Exercise: The tail of the records, from the line containing "to R121. -/" through the final line, should be printed exactly and on its own.

───── The data

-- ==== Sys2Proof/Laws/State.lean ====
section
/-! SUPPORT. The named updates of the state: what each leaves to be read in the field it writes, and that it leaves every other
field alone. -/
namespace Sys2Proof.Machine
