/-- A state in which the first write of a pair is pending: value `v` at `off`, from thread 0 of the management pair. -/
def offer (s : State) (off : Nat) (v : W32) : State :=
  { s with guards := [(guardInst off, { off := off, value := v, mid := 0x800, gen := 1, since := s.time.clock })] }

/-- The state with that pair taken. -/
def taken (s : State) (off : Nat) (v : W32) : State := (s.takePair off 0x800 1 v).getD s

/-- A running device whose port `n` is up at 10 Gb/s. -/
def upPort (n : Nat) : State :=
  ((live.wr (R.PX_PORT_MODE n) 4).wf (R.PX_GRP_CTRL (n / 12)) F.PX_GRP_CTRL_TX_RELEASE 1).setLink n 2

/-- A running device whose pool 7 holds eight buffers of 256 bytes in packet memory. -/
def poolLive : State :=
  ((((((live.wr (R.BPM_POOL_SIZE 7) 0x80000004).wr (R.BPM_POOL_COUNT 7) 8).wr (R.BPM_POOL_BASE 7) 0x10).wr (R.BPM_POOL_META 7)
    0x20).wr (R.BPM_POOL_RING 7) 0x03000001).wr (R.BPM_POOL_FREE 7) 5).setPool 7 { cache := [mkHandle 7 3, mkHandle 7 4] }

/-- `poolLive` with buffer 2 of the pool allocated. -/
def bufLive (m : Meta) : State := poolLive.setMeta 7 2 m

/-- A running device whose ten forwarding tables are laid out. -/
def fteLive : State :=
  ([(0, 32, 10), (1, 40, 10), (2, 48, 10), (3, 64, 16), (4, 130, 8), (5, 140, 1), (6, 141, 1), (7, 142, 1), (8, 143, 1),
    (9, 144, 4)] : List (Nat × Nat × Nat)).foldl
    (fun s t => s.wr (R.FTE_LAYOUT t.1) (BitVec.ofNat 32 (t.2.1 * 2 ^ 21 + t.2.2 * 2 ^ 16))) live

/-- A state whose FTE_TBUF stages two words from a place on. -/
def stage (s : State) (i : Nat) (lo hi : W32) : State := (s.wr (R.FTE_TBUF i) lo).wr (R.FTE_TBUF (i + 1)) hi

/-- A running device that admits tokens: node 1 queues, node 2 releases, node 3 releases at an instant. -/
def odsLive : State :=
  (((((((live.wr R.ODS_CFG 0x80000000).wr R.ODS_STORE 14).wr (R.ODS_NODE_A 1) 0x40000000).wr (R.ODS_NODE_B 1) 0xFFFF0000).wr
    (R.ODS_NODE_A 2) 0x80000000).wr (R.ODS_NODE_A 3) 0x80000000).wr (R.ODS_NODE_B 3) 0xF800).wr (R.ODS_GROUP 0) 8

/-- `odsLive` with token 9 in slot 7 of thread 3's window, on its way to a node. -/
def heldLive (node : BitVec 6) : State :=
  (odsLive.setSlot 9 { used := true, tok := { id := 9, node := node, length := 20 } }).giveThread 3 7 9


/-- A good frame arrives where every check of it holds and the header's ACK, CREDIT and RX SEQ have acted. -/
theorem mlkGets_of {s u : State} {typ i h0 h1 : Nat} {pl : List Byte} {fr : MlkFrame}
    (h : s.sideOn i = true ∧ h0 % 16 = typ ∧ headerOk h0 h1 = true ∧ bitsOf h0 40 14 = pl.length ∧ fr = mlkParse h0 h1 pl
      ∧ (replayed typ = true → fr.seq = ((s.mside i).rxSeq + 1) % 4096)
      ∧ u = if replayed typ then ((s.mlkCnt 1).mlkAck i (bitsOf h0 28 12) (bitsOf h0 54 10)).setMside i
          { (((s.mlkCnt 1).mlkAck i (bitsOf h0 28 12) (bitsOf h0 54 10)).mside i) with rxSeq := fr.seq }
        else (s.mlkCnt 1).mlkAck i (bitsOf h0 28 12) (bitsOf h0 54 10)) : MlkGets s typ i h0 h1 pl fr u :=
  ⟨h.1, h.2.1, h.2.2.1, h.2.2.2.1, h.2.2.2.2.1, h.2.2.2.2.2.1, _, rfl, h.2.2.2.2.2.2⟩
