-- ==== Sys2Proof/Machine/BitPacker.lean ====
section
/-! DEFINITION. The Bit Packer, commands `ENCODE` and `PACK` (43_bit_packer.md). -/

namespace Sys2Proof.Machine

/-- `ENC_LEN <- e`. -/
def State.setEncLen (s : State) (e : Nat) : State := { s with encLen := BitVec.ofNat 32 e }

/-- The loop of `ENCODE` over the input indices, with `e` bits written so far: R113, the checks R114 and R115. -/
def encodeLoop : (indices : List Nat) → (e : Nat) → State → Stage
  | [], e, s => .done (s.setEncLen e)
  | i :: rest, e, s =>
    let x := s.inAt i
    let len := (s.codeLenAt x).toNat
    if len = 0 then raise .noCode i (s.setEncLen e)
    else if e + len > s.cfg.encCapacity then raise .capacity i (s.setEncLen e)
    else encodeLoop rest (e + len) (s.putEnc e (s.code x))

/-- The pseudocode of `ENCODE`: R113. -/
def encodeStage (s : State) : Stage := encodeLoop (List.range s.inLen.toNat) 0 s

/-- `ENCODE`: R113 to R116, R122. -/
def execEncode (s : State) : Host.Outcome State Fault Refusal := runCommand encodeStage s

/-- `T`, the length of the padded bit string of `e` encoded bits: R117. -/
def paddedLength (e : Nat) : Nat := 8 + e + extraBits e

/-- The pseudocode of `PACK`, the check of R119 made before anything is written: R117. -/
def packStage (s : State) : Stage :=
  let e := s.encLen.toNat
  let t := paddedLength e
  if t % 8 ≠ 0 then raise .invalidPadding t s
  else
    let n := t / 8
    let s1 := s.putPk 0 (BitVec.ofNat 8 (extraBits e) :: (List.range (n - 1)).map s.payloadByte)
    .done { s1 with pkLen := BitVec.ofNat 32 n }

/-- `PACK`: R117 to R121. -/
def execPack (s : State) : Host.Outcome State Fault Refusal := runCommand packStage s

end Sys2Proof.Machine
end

──────────

Solution for this problem:
/-- `PACK`: R117 to R121. -/
def execPack (s : State) : Host.Outcome State Fault Refusal := runCommand packStage s

end Sys2Proof.Machine
end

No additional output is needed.